[Instructions to follow] Your result should be the lines holding the word "requested", copied from the entries below.

- - -

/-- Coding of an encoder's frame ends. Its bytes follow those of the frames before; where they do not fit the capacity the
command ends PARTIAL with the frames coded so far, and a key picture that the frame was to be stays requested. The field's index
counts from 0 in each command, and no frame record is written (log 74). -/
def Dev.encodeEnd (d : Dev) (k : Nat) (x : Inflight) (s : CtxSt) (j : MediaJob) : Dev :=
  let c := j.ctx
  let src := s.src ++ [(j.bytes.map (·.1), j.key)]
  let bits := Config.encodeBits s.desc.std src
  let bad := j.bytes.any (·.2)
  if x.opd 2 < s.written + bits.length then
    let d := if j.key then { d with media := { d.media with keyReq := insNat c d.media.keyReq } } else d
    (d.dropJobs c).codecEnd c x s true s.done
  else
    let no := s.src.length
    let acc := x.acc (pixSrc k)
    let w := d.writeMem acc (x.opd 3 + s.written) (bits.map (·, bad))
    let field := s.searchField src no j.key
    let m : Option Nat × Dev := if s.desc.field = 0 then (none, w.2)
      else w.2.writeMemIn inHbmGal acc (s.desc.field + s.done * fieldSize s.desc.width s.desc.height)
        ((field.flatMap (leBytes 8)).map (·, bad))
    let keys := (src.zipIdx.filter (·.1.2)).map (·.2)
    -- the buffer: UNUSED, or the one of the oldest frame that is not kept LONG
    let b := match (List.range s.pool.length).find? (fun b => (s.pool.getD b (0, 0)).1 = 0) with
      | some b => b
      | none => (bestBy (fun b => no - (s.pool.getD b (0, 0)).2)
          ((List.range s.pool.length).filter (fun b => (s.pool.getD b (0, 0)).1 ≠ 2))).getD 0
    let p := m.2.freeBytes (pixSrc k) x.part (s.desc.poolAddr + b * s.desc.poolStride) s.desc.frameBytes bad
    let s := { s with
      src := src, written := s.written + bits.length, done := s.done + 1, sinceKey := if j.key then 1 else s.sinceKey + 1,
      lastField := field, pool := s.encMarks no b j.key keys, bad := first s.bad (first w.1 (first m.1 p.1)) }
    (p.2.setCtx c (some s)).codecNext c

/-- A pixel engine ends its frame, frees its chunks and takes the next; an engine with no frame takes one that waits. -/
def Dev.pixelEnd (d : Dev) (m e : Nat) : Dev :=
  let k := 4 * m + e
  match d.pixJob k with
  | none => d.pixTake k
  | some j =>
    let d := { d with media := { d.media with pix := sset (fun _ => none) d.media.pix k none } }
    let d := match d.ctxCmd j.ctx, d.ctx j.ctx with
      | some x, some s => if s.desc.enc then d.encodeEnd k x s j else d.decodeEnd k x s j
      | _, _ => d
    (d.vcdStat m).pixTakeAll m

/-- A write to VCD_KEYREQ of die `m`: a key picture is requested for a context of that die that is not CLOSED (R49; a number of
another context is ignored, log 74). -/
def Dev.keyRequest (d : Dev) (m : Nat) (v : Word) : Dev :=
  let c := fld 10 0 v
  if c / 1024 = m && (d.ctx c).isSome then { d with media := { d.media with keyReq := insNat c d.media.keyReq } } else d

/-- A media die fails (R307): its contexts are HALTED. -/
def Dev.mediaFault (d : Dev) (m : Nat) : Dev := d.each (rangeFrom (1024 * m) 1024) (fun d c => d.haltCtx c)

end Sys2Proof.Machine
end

- - -

[Solution below]
command ends PARTIAL with the frames coded so far, and a key picture that the frame was to be stays requested. The field's index
/-- A write to VCD_KEYREQ of die `m`: a key picture is requested for a context of that die that is not CLOSED (R49; a number of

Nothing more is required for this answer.